The Coach — Building DadOps (Part 1)

My wife delivered our daughter in January 2020. No epidural, no drugs, no complications. In and out in 48 hours.
The hospital bill was $30,000.
Insurance covered $24,000. I owed $6,000 out of pocket. Nobody told me this number until after the fact. I'd budgeted $3,000. I was floored—not just by what I owed, but by the absurdity that delivering a human being naturally costs as much as a new car.
Six years and two daughters later, I watch friends and family go through the same blindside. The same sticker shock. The same scramble to figure out what they actually owe and why. Nothing has changed.
So, I decided to build something. I call it DadOps—a "mission control" for expecting fathers to understand the financial and operational reality of having a baby before the bill arrives.
But before I could build the product, I had to build the team. And that team is made of AI.
The Problem with "Just Ask ChatGPT"
When I started exploring this idea, I did what most people do: I opened a chat window and started typing.
"Help me build a financial planning app for expecting fathers."
The responses were fine. Generic. The kind of advice you'd get from a business school textbook or a blog post titled "10 Steps to Validate Your Startup Idea." Nothing wrong with it, but nothing specific to the problem I was solving.
I realized I was treating the AI like a search engine with better grammar. I was asking a generalist to solve a specialist problem.
Here's what I've learned from fifteen years of engineering: when you need expertise, you don't grab someone off the street. You hire someone who's spent years in the domain. They know the failure modes. They know what questions to ask. They know what "good" looks like.
The same principle applies to AI. A general-purpose model is a generalist employee. Useful, but limited. If you want specialist output, you need to create a specialist.
Building the Coach Before Building the Product
Before I wrote a single line of code for DadOps, I built what I call a "SaaS Startup Coach"—a custom GPT configuration designed to think like a founder who's actually shipped products.
The process is straightforward but deliberate:
Step 1: Curate the knowledge base
Over the years, I have curated a short list of resources and people who I follow to gain insight into domains I want to learn about.

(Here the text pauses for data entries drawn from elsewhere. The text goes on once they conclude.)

/-- The bus records of one transmit attempt: the frame's bytes, then the handshake read (42_transport.md R131, R132). -/
def attemptBus (frame : List Byte) (dummy answer : Byte) : List BusRecord :=
  frame.map .tx ++ [.rx dummy answer]

/-- `t` is `s` after a receive tick whose read cycle gave byte `b` and left the environment `e`, with the countdown at `cnt` and the transport in
`ts` (42_transport.md R135 to R137): the byte is stored at `s.t_idx` if that index is inside the buffer, and dropped with `s.in_ovf` set if it
is not; every other byte of the buffer is as before. -/
def ReceivedByte (b : Byte) (e : Env) (cnt : Nat) (ts : TransportState) (s t : State) : Prop :=
  (s.tIdx < s.cfg.cIn → inRead t s.tIdx = some b)
  ∧ (∀ i, i ≠ s.tIdx ∨ s.cfg.cIn ≤ s.tIdx → inRead t i = inRead s i)
  ∧ t = { s with
      inBuf := t.inBuf
      inLen := if s.tIdx < s.cfg.cIn then s.inLen + 1 else s.inLen
      inOvf := if s.tIdx < s.cfg.cIn then s.inOvf else true
      tIdx := s.tIdx + 1
      tCnt := cnt
      tstate := ts
      env := e
      out := { s.out with bus := s.out.bus ++ [.rx s.cfg.dummyTx b, .cs s.cs] } }

/-- The bytes of the bus log, the records of the bus-select line left out (10_state.md R39(b)). -/
def wireLog (l : List BusRecord) : List BusRecord :=
  l.filter fun b => match b with
    | .cs _ => false
    | .tx _ => true
    | .rx _ _ => true

/-- The event a callback invocation of slot `i` is, if the slot is occupied (43_registry.md R157, R158). -/
def dispatchEvent (s : State) (i : Nat) (down : Bool) : Option Event :=
  (slotAt s i).cb.map fun cb => .dispatch i cb (slotAt s i).user down

/-- The hook's event, if a hook is set (43_registry.md R164). -/
def hookEvents (s : State) : List Event := s.hook.toList.map .hook

/-- The record a button code brings (43_registry.md R157, 30_encoding.md R83): press flag and `slot index + 1`. -/
def codeEvents (s : State) (press : Bool) (k : Nat) : List Event :=
  if k = 0 ∨ s.cfg.nSlots < k then [.diag .badCode]
  else
    match dispatchEvent s (k - 1) press with
    | some e => [e]
    | none => [.diag .unregisteredCode]

/-- The record a press or a release at a point brings (43_registry.md R158, R159). -/
def pointEvents (s : State) (down : Bool) (x y : U16) : List Event :=
  match hitTest s x y with
  | some i => (dispatchEvent s i down).toList
  | none => [.diag .noHit]

/-- The record a touch sub-byte brings (43_registry.md R158, 30_encoding.md R82). -/
def subEvents (s : State) (sub : Byte) (x y : U16) : List Event :=
  if sub = s.cfg.subRepeat then []
  else if sub = s.cfg.subPress then pointEvents s true x y
  else if sub = s.cfg.subRelease then pointEvents s false x y
  else [.diag .badTouchSub]

/-- The little-endian field at offset `o` of a payload (20_memory.md R51). -/
def field16 (p : List Byte) (o : Nat) : U16 := BitVec.ofNat 16 ((p.getD o 0).toNat + 256 * (p.getD (o + 1) 0).toNat)

/-- The records a dispatched payload brings (43_registry.md R156 to R158, R164): the event's own, then the hook's. -/
def payloadEvents (s : State) (p : List Byte) : List Event :=
  (match eventKind s.cfg p with
    | .button => codeEvents s (codePress (p.getLastD 0)) (codeNumber (p.getLastD 0)).toNat
    | .touch =>
      if p.length = s.cfg.touchLen then
        subEvents s (p.getD s.cfg.offSub 0) (field16 p s.cfg.offX) (field16 p s.cfg.offY)
      else [.diag .badTouchLength]
    | .unknown => [.diag .unknownEvent]) ++ hookEvents s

I leveraged YouTube videos and podcasts from my rolodex of resources who've built and validated SaaS products—people who've been through the smoke test, the MVP, the pivot, the customer discovery calls. I pulled the transcripts. These aren't polished blog posts; they're founders thinking out loud about what actually worked and what didn't.
Step 2: Write the meta-prompt
This is the instruction set that defines the persona. I used the AI to build the AI. I fed the transcript YouTube videos/podcasts into Claude and issued what I call a Meta-Prompt. I didn't ask it to summarize the video. I asked it to analyze the transcript and generate a set of system instructions that would force a custom GPT to act as a coach who embodies a certain philosophy.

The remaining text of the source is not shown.